/-- Rejection causes (Table 2.21). -/
def Cause.badMagic : Nat := 0x01
def Cause.formatVersion : Nat := 0x02
def Cause.size : Nat := 0x03
def Cause.crc : Nat := 0x04
def Cause.sigFail : Nat := 0x05
def Cause.sigRequired : Nat := 0x06
def Cause.target : Nat := 0x07
def Cause.sectionTable : Nat := 0x08
def Cause.unknownSection : Nat := 0x09
def Cause.sectionVersion : Nat := 0x0A
def Cause.duplicateSection : Nat := 0x0B
def Cause.missingSection : Nat := 0x0C
def Cause.field : Nat := 0x0D
def Cause.placement : Nat := 0x0E
def Cause.wheel : Nat := 0x0F
def Cause.laneCount : Nat := 0x10
def Cause.seed : Nat := 0x11
def Cause.bankConflict : Nat := 0x12
def Cause.linkConflict : Nat := 0x13
def Cause.linkProtection : Nat := 0x14
def Cause.window : Nat := 0x15
def Cause.contextState : Nat := 0x16
def Cause.inUse : Nat := 0x17
def Cause.keySlot : Nat := 0x18

/-- A check that passes with a value or fails with (cause, fail_offset). -/
abbrev Check (α : Type) := Except (Nat × Nat) α

/-- A condition of a check. -/
def needImg (c : Bool) (cause off : Nat) : Check Unit := if c then .ok () else .error (cause, off)

/-- Checks on each element in order. -/
def eachOk {α : Type} (xs : List α) (f : α → Check Unit) : Check Unit :=
  match xs with
  | [] => .ok ()
  | x :: t => match f x with
    | .error e => .error e
    | .ok () => eachOk t f

/-- A rsvd field of `n` bytes is zero (R20). -/
def rsvdZero (bs : Bytes) (off n : Nat) : Check Unit := needImg (fieldAt bs off n == 0) Cause.field off

/-- A field lies within its stated range (R25). -/
def inRange (bs : Bytes) (off n lo hi : Nat) : Check Unit :=
  needImg (lo ≤ fieldAt bs off n && fieldAt bs off n ≤ hi) Cause.field off

/-- A section of a known type and version: its type, place, length and the offset of its table entry. -/
structure Sect where
  ty : Nat
  off : Nat
  len : Nat
  entry : Nat
  deriving DecidableEq, Repr

/-- A section is at least as long as the body its counts imply (R25). -/
def fits (sec : Sect) (body : Nat) : Check Unit := needImg (body ≤ sec.len) Cause.field (sec.entry + 0x0C)

/-! ## Steps 1 to 5 -/

/-- flags.signed. -/
def imgSigned (b : Bytes) : Bool := bitOf (fieldAt b 0x0E 2) 0
/-- flags.confidential. -/
def imgConfidential (b : Bytes) : Bool := bitOf (fieldAt b 0x0E 2) 1
/-- signature_offset. -/
def imgSigOff (b : Bytes) : Nat := fieldAt b 0x14 4
/-- C: the end of the bytes that the CRC covers (R22). -/
def imgCovered (b : Bytes) : Nat := if imgSigned b then imgSigOff b else fieldAt b 0x08 4

/-- Step 1: magic, header_size, fmt_major. -/
def imgStep1 (b : Bytes) : Check Unit := do
  needImg (fieldAt b 0 4 == 0x4F504D49) Cause.badMagic 0
  needImg (fieldAt b 0x06 2 == 64) Cause.field 0x06
  needImg (fieldAt b 0x04 1 == 3) Cause.formatVersion 0x04

/-- Step 2: sizes and rsvd fields of the header. -/
def imgStep2 (b : Bytes) (len : Nat) : Check Unit := do
  let size := fieldAt b 0x08 4
  let n := fieldAt b 0x0C 2
  let so := imgSigOff b
  needImg (size == len) Cause.size 0x08
  inRange b 0x0C 2 1 64
  needImg (fieldAt b 0x10 4 == 64) Cause.field 0x10
  needImg (bitsOf (fieldAt b 0x0E 2) 2 14 == 0) Cause.field 0x0E
  rsvdZero b 0x1B 1
  rsvdZero b 0x28 20
  if imgSigned b then
    needImg (so % 8 == 0 && decide (64 + 16 * n ≤ so) && decide (so + 104 ≤ size)) Cause.size 0x14
    let lms := fieldAt b (so + 4) 4
    needImg (1 ≤ lms && lms ≤ 16384) Cause.size (so + 4)
    needImg (size == so + 104 + lms) Cause.size 0x08
  else
    needImg (so == 0) Cause.size 0x14

/-- Step 3: the CRC over the covered bytes, with its own field read as zero (R21, R22). -/
def imgStep3 (b : Bytes) : Check Unit :=
  needImg ((crc32c ((putAt b 0x3C (zeros 4)).take (imgCovered b))).toNat == fieldAt b 0x3C 4) Cause.crc 0x3C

--

§ **PROBLEM REQUIREMENTS**
Each line that holds the string "badMagic" is to be copied from the entries above.

§ **TASK ANSWER**
def Cause.badMagic : Nat := 0x01
  needImg (fieldAt b 0 4 == 0x4F504D49) Cause.badMagic 0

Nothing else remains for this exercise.